Two tigers killed at exotic-animal confinement

A second tiger was killed by Marion County Sheriff Officer Sgt. Jeff Soyez in the early morning hours Friday after a 1 a.m. call for help from its owner, Chris McDonald, at the place where he confines his animals at 40th and Timber.

Sheriff Lee Becker said the male tiger apparently became difficult to handle because its female mate was killed earlier in the week.

Recent developments with McDonald and his animals-which include tigers, lions, cougars, bobcats, leopards and a dog-wolf hybrid-began Thanksgiving week when officers raided the place on suspicion of methamphetamine drug production.

As a result of that raid, Becker said, John Mayden, also called the operation’s lion tamer, is in the Marion County Jail on a charge of attempted manufacturing of methamphetamine.

Becker said McDonald, who was released on his own recognizance pending further action, is charged with possession of anhydrous ammonia in an unapproved container, possession of drug paraphernalia, possession of methamphetamine, improper disposal of animal carcasses, and improper disposal of hazardous and household wastes.

In addition, Becker said, McDonald may face further charges brought by the U.S. Department of Agriculture, the licensing agency for his animal operation, and Marion County due to sanitation and alleged animal cruelty.

The public is asked to be on the lookout for the shepherd-wolf hybrid, which is believed to be tame, because it fled, Becker said, after being attacked by one of the tigers.

USDA and Kansas Wildlife and Parks, which has authority over the portion of animals native to Kansas, were called into the case after the raid when Soyez discovered the animals hadn’t been fed or watered for awhile, were malnourished, severely dehydrated and underweight.

Becker said there was also concern for the animals’ welfare because of their proximity to the poorly kept anhydrous, and “you can imagine there might be a concern for human welfare also,” he said.

Becker called in David Brazil, Marion County sanitarian and zoning director, because of the poor sanitation, including deteriorating carcasses of deer and cattle, which were used to feed the animals.

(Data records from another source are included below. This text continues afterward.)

-- ==== Sys2Proof/Machine/Step.lean ====
section
/-! DEFINITION. One step of the device: the command at the front of the queue, or an instant where none waits. -/

namespace Sys2Proof.Machine

/-- The command at the front of the queue takes its effect on the state with the rest of the queue; with no command waiting, an
instant passes (DESIGN CHOICE, log entry 3). -/
def step (s : State) : Host.Outcome State Fault Refusal :=
  match s.pending with
  | c :: rest => exec c { s with pending := rest }
  | [] => .next s.idle

/-- The state with the command that a word spells at the front of its queue. -/
def State.withFetchWord (s : State) (nbits w : Nat) : State :=
  match decodeTableWord nbits w with
  | some c => { s with pending := c :: s.pending }
  | none => s

end Sys2Proof.Machine
end

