/-- A permitted load gives the thread the bytes of its image in the region and those of the address outside, a permitted posted
store of a Split core's thread stores its bytes in SRAM, and a permitted fetch changes nothing. An access that the unit
denies, one that the bus refuses or whose transfer fails, and a fetch in MRAM outside the banks are recorded in FSTAT and
FADDR and trap with cause 5, 7 or 1; a posted store that the bus refuses, or whose transfer fails, is kept until its error
returns, which is an imprecise store fault at the next boundary. Stores of a redundant core wait for their comparison, and
what no clock answers waits (R318, R328, R337, R338). -/
def Obligations.SafetyCoreAccessesPassTheirProtection : Prop :=
  (∀ (s : State) (c : Fin 4) (th : Fin 3) (a : Word) (n : Fin 9) (user : Bool) (fab : FabRes) (pc : Word),
     s.thrRuns c th = true →
     s.sc.length = 12 →
     s.puAllows (c.val * 3 + th.val) a.toNat n.val 0 user = true →
     s.inRegion c.val a.toNat = false →
     s.answers (s.scIni c th) a.toNat = true →
     s.busOk (s.scIni c th) a.toNat false n.val = true →
     ((s.blockLoad (s.scIni c th) a.toNat n.val).2.fabEnd a.toNat fab).1 = none →
     ∃ t, exec (.scMemoryAccess c th (.load a n) user fab pc) s = .next t ∧
       (t.thr (c.val * 3 + th.val)).loaded = BitVec.ofNat 32 (leNat (s.blockLoad (s.scIni c th) a.toNat n.val).1) ∧
       (t.thr (c.val * 3 + th.val)).mepc = (s.thr (c.val * 3 + th.val)).mepc) ∧
  (∀ (s : State) (c : Fin 4) (th : Fin 3) (a : Word) (n : Fin 9) (user : Bool) (fab : FabRes) (pc : Word),
     s.thrRuns c th = true →
     s.sc.length = 12 →
     s.puAllows (c.val * 3 + th.val) a.toNat n.val 0 user = true →
     s.inRegion c.val a.toNat = false →
     s.answers (s.scIni c th) a.toNat = true →
     s.busOk (s.scIni c th) a.toNat false n.val = true →
     0x20000000 ≤ a.toNat →
     a.toNat + n.val ≤ 0x21F80000 →
     fab = .ok 0 0 →
     ∃ t, exec (.scMemoryAccess c th (.load a n) user fab pc) s = .next t ∧
       (t.thr (c.val * 3 + th.val)).loaded = BitVec.ofNat 32 (leNat (s.rdBytes a.toNat n.val)) ∧
       t.mem = s.mem) ∧
  (∀ (s : State) (c : Fin 4) (th : Fin 3) (a : Word) (n : Fin 9) (user : Bool) (fab : FabRes) (pc : Word),
     s.thrRuns c th = true →
     s.sc.length = 12 →
     s.puAllows (c.val * 3 + th.val) a.toNat n.val 0 user = true →
     s.inRegion c.val a.toNat = true →
     ∃ t, exec (.scMemoryAccess c th (.load a n) user fab pc) s = .next t ∧
       (t.thr (c.val * 3 + th.val)).loaded = BitVec.ofNat 32 (leNat (s.imgLoad c.val ((s.scOf c.val).order.headD 0) a.toNat n.val)) ∧
       t.mem = s.mem) ∧
  (∀ (s : State) (c : Fin 4) (th : Fin 3) (a : Word) (n : Fin 9) (user : Bool) (fab : FabRes) (pc : Word) (ty : Nat),
     s.thrRuns c th = true →
     s.sc.length = 12 →
     s.puAllows (c.val * 3 + th.val) a.toNat n.val 0 user = true →
     s.inRegion c.val a.toNat = false →
     s.answers (s.scIni c th) a.toNat = true →
     (s.busOk (s.scIni c th) a.toNat false n.val = false ∧ ty = 0x21) ∨ (s.busOk (s.scIni c th) a.toNat false n.val = true ∧ isMemory a.toNat = true ∧ (s.fabEnd a.toNat fab).1 = some ty) →
     ∃ t, exec (.scMemoryAccess c th (.load a n) user fab pc) s = .next t ∧
       t.rd (PU_FSTAT (c.val * 3 + th.val)) = BitVec.ofNat 32 (2 ^ 31 + 0 * 2 ^ 28 + 2 ^ 0 * 2 ^ 24 + (s.puRegion (c.val * 3 + th.val) a.toNat).getD 15 * 2 ^ 16) ∧
       t.rd (PU_FADDR (c.val * 3 + th.val)) = a ∧
       (t.thr (c.val * 3 + th.val)).mepc = pc ∧
       (t.thr (c.val * 3 + th.val)).mcause = 5 ∧
       (t.thr (c.val * 3 + th.val)).mtval = a ∧
       t.mem = s.mem) ∧
  (∀ (s : State) (c : Fin 4) (th : Fin 3) (a : Word) (n : Fin 9) (user : Bool) (fab : FabRes) (pc : Word),
     s.thrRuns c th = true →
     s.sc.length = 12 →
     s.puAllows (c.val * 3 + th.val) a.toNat n.val 0 user = false →
     ∃ t, exec (.scMemoryAccess c th (.load a n) user fab pc) s = .next t ∧
       t.rd (PU_FSTAT (c.val * 3 + th.val)) = BitVec.ofNat 32 (2 ^ 31 + 0 * 2 ^ 28 + 2 ^ 0 * 2 ^ 24 + (s.puRegion (c.val * 3 + th.val) a.toNat).getD 15 * 2 ^ 16) ∧
       t.rd (PU_FADDR (c.val * 3 + th.val)) = a ∧
       (t.thr (c.val * 3 + th.val)).mepc = pc ∧
       (t.thr (c.val * 3 + th.val)).mcause = 5 ∧
       (t.thr (c.val * 3 + th.val)).mtval = a ∧
       t.mem = s.mem) ∧
  (∀ (s : State) (c : Fin 4) (th : Fin 3) (a : Word) (n : Fin 9) (user : Bool) (fab : FabRes) (pc : Word),
     s.thrRuns c th = true →
     s.sc.length = 12 →
     s.puAllows (c.val * 3 + th.val) a.toNat n.val 0 user = true →
     s.inRegion c.val a.toNat = false →
     s.answers (s.scIni c th) a.toNat = false →
     ∃ t, exec (.scMemoryAccess c th (.load a n) user fab pc) s = .next t ∧
       t = s) ∧
  (∀ (s : State) (c : Fin 4) (th : Fin 3) (a : Word) (l : List Byte) (user : Bool) (fab : FabRes) (pc : Word),
     s.thrRuns c th = true →
     s.sc.length = 12 →
     s.scRedundant c.val = false →
     l ≠ [] →
     s.puAllows (c.val * 3 + th.val) a.toNat l.length 1 user = true →
     0x20000000 ≤ a.toNat →
     a.toNat + l.length ≤ 0x21F80000 →
     s.answers (s.scIni c th) a.toNat = true →
     s.busOk (s.scIni c th) a.toNat true l.length = true →
     fab ≠ .resendsOut →
     fab = .uncorrectable → mergesWord a.toNat l.length true = false →
     ∃ t, exec (.scMemoryAccess c th (.store a l) user fab pc) s = .next t ∧
       t.rdBytes a.toNat l.length = l ∧
       t.sc = s.sc ∧
       t.busErr = s.busErr) ∧
  (∀ (s : State) (c : Fin 4) (th : Fin 3) (a : Word) (l : List Byte) (user : Bool) (fab : FabRes) (pc : Word) (ty : Nat),
     s.thrRuns c th = true →
     s.sc.length = 12 →
     s.scRedundant c.val = false →
     l ≠ [] →
     s.puAllows (c.val * 3 + th.val) a.toNat l.length 1 user = true →
     s.answers (s.scIni c th) a.toNat = true →
     s.busOk (s.scIni c th) a.toNat true l.length = true →
     0x20000000 ≤ a.toNat →
     a.toNat < 0x22000000 →
     ((fab = .resendsOut ∧ ty = 0x22) ∨ (fab = .uncorrectable ∧ mergesWord a.toNat l.length true = true ∧ ty = 0x23)) →
     ∃ t, exec (.scMemoryAccess c th (.store a l) user fab pc) s = .next t ∧
       t.busErr = s.busErr ++ [((s.scIni c th), a.toNat, ty)] ∧
       t.mem = s.mem ∧
       t.sc = s.sc) ∧
  (∀ (s : State) (c : Fin 4) (th : Fin 3) (a : Word) (l : List Byte) (user : Bool) (fab : FabRes) (pc : Word),
     s.thrRuns c th = true →
     s.sc.length = 12 →
     s.scRedundant c.val = false →
     l ≠ [] →
     s.puAllows (c.val * 3 + th.val) a.toNat l.length 1 user = true →
     s.answers (s.scIni c th) a.toNat = true →
     s.busOk (s.scIni c th) a.toNat true l.length = false →
     ∃ t, exec (.scMemoryAccess c th (.store a l) user fab pc) s = .next t ∧
       t = s.setBusErr (s.busErr ++ [((s.scIni c th), a.toNat, 0x21)])) ∧
  (∀ (s : State) (c : Fin 4) (th : Fin 3) (a : Word) (l : List Byte) (user : Bool) (fab : FabRes) (pc : Word),
     s.thrRuns c th = true →
     s.sc.length = 12 →
     s.puAllows (c.val * 3 + th.val) a.toNat l.length 1 user = true →
     s.scRedundant c.val = true ∨ l = [] →
     ∃ t, exec (.scMemoryAccess c th (.store a l) user fab pc) s = .next t ∧
       t = s) ∧
  (∀ (s : State) (c : Fin 4) (th : Fin 3) (a : Word) (l : List Byte) (user : Bool) (fab : FabRes) (pc : Word),
     s.thrRuns c th = true →
     s.sc.length = 12 →
     s.puAllows (c.val * 3 + th.val) a.toNat l.length 1 user = false →
     ∃ t, exec (.scMemoryAccess c th (.store a l) user fab pc) s = .next t ∧
       t.rd (PU_FSTAT (c.val * 3 + th.val)) = BitVec.ofNat 32 (2 ^ 31 + 0 * 2 ^ 28 + 2 ^ 1 * 2 ^ 24 + (s.puRegion (c.val * 3 + th.val) a.toNat).getD 15 * 2 ^ 16) ∧
       t.rd (PU_FADDR (c.val * 3 + th.val)) = a ∧
       (t.thr (c.val * 3 + th.val)).mepc = pc ∧
       (t.thr (c.val * 3 + th.val)).mcause = 7 ∧
       (t.thr (c.val * 3 + th.val)).mtval = a ∧
       t.mem = s.mem) ∧
  (∀ (s : State) (c : Fin 4) (th : Fin 3) (a : Word) (l : List Byte) (user : Bool) (fab : FabRes) (pc : Word),
     s.thrRuns c th = true →
     s.sc.length = 12 →
     s.scRedundant c.val = false →
     l ≠ [] →
     s.puAllows (c.val * 3 + th.val) a.toNat l.length 1 user = true →
     s.answers (s.scIni c th) a.toNat = false →
     ∃ t, exec (.scMemoryAccess c th (.store a l) user fab pc) s = .next t ∧
       t.sc = s.sc ∧
       t.mem = s.mem) ∧
  (∀ (s : State) (c : Fin 4) (th : Fin 3) (a : Word) (user : Bool) (fab : FabRes) (pc : Word),
     s.thrRuns c th = true →
     s.sc.length = 12 →
     s.puAllows (c.val * 3 + th.val) a.toNat 4 2 user = true →
     s.answers (s.scIni c th) a.toNat = true →
     s.busOk (s.scIni c th) a.toNat false 4 = true →
     fetchGrant a.toNat = true →
     (s.fabEnd a.toNat fab).1 = none →
     ∃ t, exec (.scMemoryAccess c th (.fetch a) user fab pc) s = .next t ∧
       t.mem = s.mem ∧
       t.sc = s.sc) ∧
  (∀ (s : State) (c : Fin 4) (th : Fin 3) (a : Word) (user : Bool) (fab : FabRes) (pc : Word) (ty : Nat),
     s.thrRuns c th = true →
     s.sc.length = 12 →
     s.puAllows (c.val * 3 + th.val) a.toNat 4 2 user = true →
     s.answers (s.scIni c th) a.toNat = true →
     ((s.busOk (s.scIni c th) a.toNat false && fetchGrant a.toNat) = false ∧ ty = 0x21) ∨ ((s.busOk (s.scIni c th) a.toNat false && fetchGrant a.toNat) = true ∧ (s.fabEnd a.toNat fab).1 = some ty) →
     ∃ t, exec (.scMemoryAccess c th (.fetch a) user fab pc) s = .next t ∧
       t.rd (PU_FSTAT (c.val * 3 + th.val)) = BitVec.ofNat 32 (2 ^ 31 + 0 * 2 ^ 28 + 2 ^ 2 * 2 ^ 24 + (s.puRegion (c.val * 3 + th.val) a.toNat).getD 15 * 2 ^ 16) ∧
       t.rd (PU_FADDR (c.val * 3 + th.val)) = a ∧
       (t.thr (c.val * 3 + th.val)).mepc = pc ∧
       (t.thr (c.val * 3 + th.val)).mcause = 1 ∧
       (t.thr (c.val * 3 + th.val)).mtval = a ∧
       t.mem = s.mem) ∧
  (∀ (s : State) (c : Fin 4) (th : Fin 3) (a : Word) (user : Bool) (fab : FabRes) (pc : Word),
     s.thrRuns c th = true →
     s.sc.length = 12 →
     s.puAllows (c.val * 3 + th.val) a.toNat 4 2 user = false →
     ∃ t, exec (.scMemoryAccess c th (.fetch a) user fab pc) s = .next t ∧
       t.rd (PU_FSTAT (c.val * 3 + th.val)) = BitVec.ofNat 32 (2 ^ 31 + 0 * 2 ^ 28 + 2 ^ 2 * 2 ^ 24 + (s.puRegion (c.val * 3 + th.val) a.toNat).getD 15 * 2 ^ 16) ∧
       t.rd (PU_FADDR (c.val * 3 + th.val)) = a ∧
       (t.thr (c.val * 3 + th.val)).mepc = pc ∧
       (t.thr (c.val * 3 + th.val)).mcause = 1 ∧
       (t.thr (c.val * 3 + th.val)).mtval = a ∧
       t.mem = s.mem) ∧
  (∀ (s : State) (c : Fin 4) (th : Fin 3) (a : Word) (user : Bool) (fab : FabRes) (pc : Word),
     s.thrRuns c th = true →
     s.sc.length = 12 →
     s.puAllows (c.val * 3 + th.val) a.toNat 4 2 user = true →
     s.answers (s.scIni c th) a.toNat = false →
     ∃ t, exec (.scMemoryAccess c th (.fetch a) user fab pc) s = .next t ∧
       t = s) ∧
  (∀ (s : State) (c : Fin 4) (th : Fin 3) (acc : ScAcc) (user : Bool) (fab : FabRes) (pc : Word),
     s.thrRuns c th = false →
     ∃ t, exec (.scMemoryAccess c th acc user fab pc) s = .next t ∧
       t = s) ∧
  (∀ (s : State) (c : Fin 4) (th : Fin 3) (a : Word) (ty : Nat) (rest : List (Initiator × Nat × Nat)) (pc : Word),
     s.thrRuns c th = true →
     s.sc.length = 12 →
     s.busErr = (.sc c th, a.toNat, ty) :: rest →
     ∃ t, exec (.postedStoreError c th pc) s = .next t ∧
       t.rd (PU_FSTAT (c.val * 3 + th.val)) = BitVec.ofNat 32 (2 ^ 31 + 4 * 2 ^ 28 + 2 ^ 1 * 2 ^ 24 + (s.puRegion (c.val * 3 + th.val) a.toNat).getD 15 * 2 ^ 16) ∧
       t.rd (PU_FADDR (c.val * 3 + th.val)) = a ∧
       (t.thr (c.val * 3 + th.val)).mepc = pc ∧
       (t.thr (c.val * 3 + th.val)).mcause = 7 ∧
       (t.thr (c.val * 3 + th.val)).mtval = a ∧
       t.mem = s.mem ∧
       t.busErr = rest) ∧
  (∀ (s : State) (c : Fin 4) (th : Fin 3) (pc : Word),
     s.thrRuns c th = false ∨ ∀ x ∈ s.busErr, ∀ y : Fin 3, x.1 = .sc c y → s.scRedundant c.val = false ∧ y ≠ th →
     ∃ t, exec (.postedStoreError c th pc) s = .next t ∧
       t = s)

Soyez estimated that animals which should have weighed 300 to 400 pounds weighed around 200 pounds instead. They were panting and had hair falling out, he said.

The USDA called in Colorado veterinarians; their laboratory reports were not available as of Monday night.

Becker said there were originally 27 animals. USDA confiscated three and two have been shot and killed, which leaves 22 still at McDonald’s location. Becker said other animals, including a load of 33 tigers, had arrived but not been unloaded. Owners of those tigers apparently expected the animals would be wintered at McDonald’s location.

Becker is grateful for the response from experienced animal hunters and officers when the first tiger was killed Dec. 9.

He said apparently McDonald placed an unclear 911 call that was received in Harvey County, then transferred to Marion County, reporting a tiger loose.

Becker said such “tame” animals are dangerous because they are used to life in a cage.

“They are scared, so they will attack or kill whatever is in the way with little provocation,” he said.

Becker notified schools, school bus drivers and area residents of the danger. He brought along veteran hunters from Marion with heavier weapons, Rocky Hett and Scott O’Dell, to assist with a possible tiger hunt.

He was concerned that tall weeds around the McDonald property might provide cover for the tiger. Becker said there also is a lack of secondary fences to help contain animals.

“The threat was very real,” Becker said. “We called all the deputies in anticipation of digging in on a cold, rainy night under horrible logistics with a frightened animal moving very quickly. I was glad we had four-wheel-drive vehicles for response.”

Deputy Dan Rosine, a Peabody resident who was off-duty, and Peabody Police Officer Jim Philpott heeded the calls, and were the first officers at the scene at 3:48 p.m.

By that time, the officers said, McDonald had the animal contained in a “wolf pen” and was feeding it chickens. But he said the pen was inadequate to hold the tigress.

McDonald told the officers the tiger hadn’t left the property, but had attacked the wolf hybrid as well as two other dogs.

Rosine had his personal rifle with him, and allowed McDonald to kill the tiger with it.

Becker said he was concerned with animal handling procedures such as leading tigers with leashes through three-foot panel wall enclosures to trailers for warmth at night.

He continues to work with Brazil and County Attorney Susan Robson on the case as well as cooperating with USDA and KWP.